▸ What this task involves: Return verbatim every line from the first line of the data below to the line that contains "assembly (.lfd 0", inclusive, and no further.
======== Records to use
/-- The lines of R62: V-dec-2, V-dec-11, and S2. -/
theorem test_assembly :
    assembly (.lfd 2 3 (-8)) = "lfd f2, -8(r3)" ∧ assembly (.lfdx 1 0 4) = "lfdx f1, 0, r4" ∧
      assembly (.lfd 0 0 0) = "lfd f0, 0(0)" ∧ assembly (.lfdu 1 0 8) = "lfdu f1, 8(r0)" ∧
        assembly (.lfdux 5 6 7) = "lfdux f5, r6, r7" := by decide

/-! ## One step on a small state -/

/-- The part of the memory image of 95_test_vectors.md that these tests read. -/
def testMemory : Memory :=
  ((⟨[]⟩ : Memory).writeBytes 0 [0x40, 0x09, 0x21, 0xFB, 0x54, 0x44, 0x2D, 0x18]).writeBytes 0x1008
    [0x40, 0, 0, 0, 0, 0, 0, 0, 0xC0, 0x08] |>.writeBytes 0x1028
      [0x01, 0x02, 0x03, 0x04, 0x05, 0x06, 0x07, 0x08, 0x09] |>.writeBytes 0xFFFFFFF8
        [0xFF, 0xEE, 0xDD, 0xCC, 0xBB, 0xAA, 0x99, 0x88]

/-- The ranges `Admit` allows in 95_test_vectors.md. -/
def testRegions : List Region :=
  [⟨0, 0x10, true, true⟩, ⟨0x1000, 0x38, true, true⟩, ⟨0x2000, 0x100, true, true⟩,
    ⟨0xFFFFFFF8, 8, true, true⟩]

/-- The vectors' launch of a program at `0x2000` over that image, with some general registers set.
`CODE_END` is past the last word. -/
def testState (program : List Word) (regs : List (GprNum × Double)) : State :=
  let s : State :=
    { State.reset with
      pc := 0x2000
      mem := testMemory.writeBytes 0x2000 (program.flatMap bytesOfWord)
      config :=
        { regions := testRegions
          codeEnd := BitVec.ofNat 32 (0x2000 + 4 * program.length)
          invalidForm := .refuse
          raUpdateFull64 := false } }
  regs.foldl (fun t r => t.setGpr r.1 r.2) s

/-- The same state under other settings of the policies. -/
def State.withPolicies (s : State) (form : InvalidFormPolicy) (full64 : Bool) : State :=
  { s with config := { s.config with invalidForm := form, raUpdateFull64 := full64 } }

/-- The same state with MSR[FP] = 0. -/
def State.withUnitOff (s : State) : State := { s with msrFp := false }

/-- A floating-point register, a general register and `pc` of the next state, if there is one. -/
def after (a : Answer) (f : FprNum) (x : GprNum) : Option (Double × Double × Address) :=
  match a with
  | .next t => some (t.readFpr f, t.readGpr x, t.pc)
  | _ => none

/-- The next state, if there is one. -/
def nextOf : Answer → Option State
  | .next t => some t
  | _ => none

/-- The fault or the refusal of a step that stops. -/
def stopOf : Answer → Option (Fault ⊕ Refusal)
  | .next _ => none
  | .fault f => some (.inl f)
  | .refused r => some (.inr r)

/-- V-lfd-3: RA = 0 is the literal zero, `r0` is neither used nor written. -/
theorem test_lfd_literal_zero :
    after (step (testState [0xC8000000#32] [(0, 0xDEADBEEF#64)])) 0 0 =
      some (0x400921FB54442D18#64, 0xDEADBEEF#64, 0x2004#32) := by decide

/-- V-lfd-9: an odd address is performed, and the bytes are big-endian. -/
theorem test_lfd_odd_address :
    after (step (testState [0xC8830001#32] [(3, 0x1028#64)])) 4 3 =
      some (0x0203040506070809#64, 0x1028#64, 0x2004#32) := by decide

/-- V-lfdu-4: a negative displacement wraps below zero, and RA receives the address zero-extended. -/
theorem test_lfdu_updates_zero_extended :
    after (step (testState [0xCC24FFF8#32] [(4, 0#64)])) 1 4 =
      some (0xFFEEDDCCBBAA9988#64, 0xFFFFFFF8#64, 0x2004#32) := by decide

/-- V-lfdu-10 and V-lfdu-8: the invalid form is refused before the enable is looked at. -/
theorem test_lfdu_stops_in_order :
    stopOf (step (testState [0xCC200008#32] [(0, 0xFF8#64)]).withUnitOff) = some (.inr .invalidForm) ∧
      stopOf (step (testState [0xCC240008#32] [(4, 0xFF8#64)]).withUnitOff) =
        some (.inl .fpUnavailable) := by decide

/-- V-lfdux-3: RA = RB, both read before RA is written. -/
theorem test_lfdux_same_register :
    after (step (testState [0x7CA634EE#32] [(6, 0x804#64)])) 5 6 =
      some (0x4000000000000000#64, 0x1008#64, 0x2004#32) := by decide

/-- V-lfdux-5F: with `RA_UPDATE_FULL64` the whole sum goes to RA. -/
theorem test_lfdux_full_update :
    after (step ((testState [0x7CA63CEE#32]
        [(6, 0x0123456700001000#64), (7, 0x89ABCDEF00000008#64)]).withPolicies .refuse true)) 5 6 =
      some (0x4000000000000000#64, 0x8ACF135600001008#64, 0x2004#32) := by decide

/-- V-lfdx-4: in one word RA = 0 is the literal zero and RB = 0 is `r0`. -/
theorem test_lfdx_zero_fields :
    after (step (testState [0x7C4004AE#32] [(0, 0x1008#64)])) 2 0 =
      some (0x4000000000000000#64, 0x1008#64, 0x2004#32) := by decide

/-- V-lfdx-11: a read that is not admitted faults with its address. -/
theorem test_lfdx_memory_fault :
    stopOf (step (testState [0x7C2324AE#32] [(3, 0x1000#64), (4, 0x38#64)])) =
      some (.inl (.memFault 0x1038#32)) := by decide

/-- V-pc-4: launched at `CODE_END`, the run is over after zero steps; and the host's table word runs as
the first instruction after reset. -/
theorem test_reset_runs_a_placed_word :
    run 1 State.reset = .final State.reset ∧
      after (step (State.reset.withFetchWord 32 0xC8230008)) 1 3 = some (0, 0, 4) := by decide

/-! ## The premises of the statements are met -/

/-- A launch at which each instruction completes: `x[3] = 0x1000`, `x[4] = 8`. -/
def readyState (w : Word) : State := testState [w, 0xC8A30008#32] [(3, 0x1000#64), (4, 8#64)]

theorem witness_EncodeInvertsDecode : decode 0xC8230008#32 = .ok (.lfd 1 3 8) := by decide

theorem witness_DecodeIsMaskAndMatch : State.reset.config.invalidForm = .refuse := by decide

theorem witness_WordOutsideTheTableIsRefused :
    (let w := 0x7C2324AF#32;
      w &&& 0xFC000000#32 ≠ 0xC8000000#32 ∧ w &&& 0xFC000000#32 ≠ 0xCC000000#32 ∧
        w &&& 0xFC0007FF#32 ≠ 0x7C0004AE#32 ∧ w &&& 0xFC0007FF#32 ≠ 0x7C0004EE#32 ∧
          w.extractLsb' 26 6 = 31#6 ∧ w.getLsbD 0 = true) ∧
      (let s := readyState 0x7C2324AF#32;
        s.pc ≠ s.config.codeEnd ∧ s.pc.toNat % 4 = 0 ∧ s.config.admits s.pc 4 .fetch = true ∧
          memRead4 s.mem s.pc.toNat = 0x7C2324AF#32) := by decide

theorem witness_DisplacementIsSignedAndUnscaled :
    (operandD 0x7FFF#16).toInt = 32767 ∧ (operandD 0x8000#16).toInt = -32768 ∧
      (15 < 16 ∧ 16 ≤ 16 ∧ 63 < 64) := by decide

theorem witness_AddressIsTheSumOfLowHalves :
    (0xFFFFFFFF00001000#64).setWidth 32 = (0x1000#64).setWidth 32 ∧
      (0x1000#64).setWidth 32 = 0x1000#32 := by decide

/-- Each clause: an absolute load by `lfd`, one by `lfdx` from `r0` and one from another register, and
`r0` as the offset of `lfdx`, of `lfdux`, and of `lfdux` over `r0` under `asInterpreter`. -/
theorem witness_LiteralZeroBaseIgnoresRegisterZero :
    let s := testState [0xC8200000#32] [(0, 0x804#64), (3, 0x1000#64), (4, 0x804#64)]
    let t := s.withPolicies .asInterpreter false
    (0x0#32 = ((0#16).signExtend 64).setWidth 32 ∧ s.msrFp = true ∧
        s.config.admits 0x0#32 8 .load = true ∧ s.pc ≠ 0xFFFFFFFC#32) ∧
      (let s := s.setGpr 0 0x1008#64;
        0x1008#32 = (s.readGpr 0).setWidth 32 ∧ s.config.admits 0x1008#32 8 .load = true) ∧
      ((3#5 : GprNum) ≠ 0 ∧ 0x1000#32 = (s.readGpr 3).setWidth 32 ∧
        s.config.admits 0x1000#32 8 .load = true) ∧
      ((4#5 : GprNum) ≠ 0 ∧ 0x1008#64 = s.readGpr 4 + s.readGpr 0 ∧
        0x1008#32 = (0x1008#64).setWidth 32 ∧ s.config.admits 0x1008#32 8 .load = true) ∧
      (t.config.invalidForm = .asInterpreter ∧ 0x1008#64 = t.readGpr 0 + t.readGpr 0 ∧
        t.msrFp = true ∧ t.config.admits 0x1008#32 8 .load = true ∧ t.pc ≠ 0xFFFFFFFC#32) := by
  decide

theorem witness_ReadsAreBigEndian : 0 < 1 ∧ 7 < 8 := by decide

theorem witness_EqualReadsMeanEqualMemories : testMemory.wf ∧ (⟨[]⟩ : Memory).wf := by decide

theorem witness_EveryAdmissionIsAListOfRanges : State.reset.config.regions = Config.everything := by
  decide

theorem witness_WrittenBytesReadBack :
    testMemory.wf ∧ 0xFFFFFFFE + [1#8, 2#8].length ≤ 2 ^ 32 := by decide

theorem witness_LfdLoadsItsDouble :
    let s := readyState 0xC8230008#32
    0x1008#32 = ((if (3#5 : GprNum) = 0 then 0 else s.readGpr 3) + (8#16).signExtend 64).setWidth 32 ∧
      s.msrFp = true ∧ s.config.admits 0x1008#32 8 .load = true ∧ s.pc ≠ 0xFFFFFFFC#32 := by decide

theorem witness_LfduLoadsAndUpdatesItsBase :
    let s := readyState 0xCC230008#32
    0x1008#64 = s.readGpr 3 + (8#16).signExtend 64 ∧ 0x1008#32 = (0x1008#64).setWidth 32 ∧
      ((3#5 : GprNum) ≠ 0 ∨ s.config.invalidForm = .asInterpreter) ∧ s.msrFp = true ∧
        s.config.admits 0x1008#32 8 .load = true ∧ s.pc ≠ 0xFFFFFFFC#32 := by decide

theorem witness_LfduxLoadsAndUpdatesItsBase :
    let s := readyState 0x7C2324EE#32
    0x1008#64 = s.readGpr 3 + s.readGpr 4 ∧ 0x1008#32 = (0x1008#64).setWidth 32 ∧
      ((3#5 : GprNum) ≠ 0 ∨ s.config.invalidForm = .asInterpreter) ∧ s.msrFp = true ∧
        s.config.admits 0x1008#32 8 .load = true ∧ s.pc ≠ 0xFFFFFFFC#32 := by decide

theorem witness_LfdxLoadsItsDouble :
    let s := readyState 0x7C2324AE#32
    0x1008#32 = ((if (3#5 : GprNum) = 0 then 0 else s.readGpr 3) + s.readGpr 4).setWidth 32 ∧
      s.msrFp = true ∧ s.config.admits 0x1008#32 8 .load = true ∧ s.pc ≠ 0xFFFFFFFC#32 := by decide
================
▸ Written response:
/-- The lines of R62: V-dec-2, V-dec-11, and S2. -/
theorem test_assembly :
    assembly (.lfd 2 3 (-8)) = "lfd f2, -8(r3)" ∧ assembly (.lfdx 1 0 4) = "lfdx f1, 0, r4" ∧
      assembly (.lfd 0 0 0) = "lfd f0, 0(0)" ∧ assembly (.lfdu 1 0 8) = "lfdu f1, 8(r0)" ∧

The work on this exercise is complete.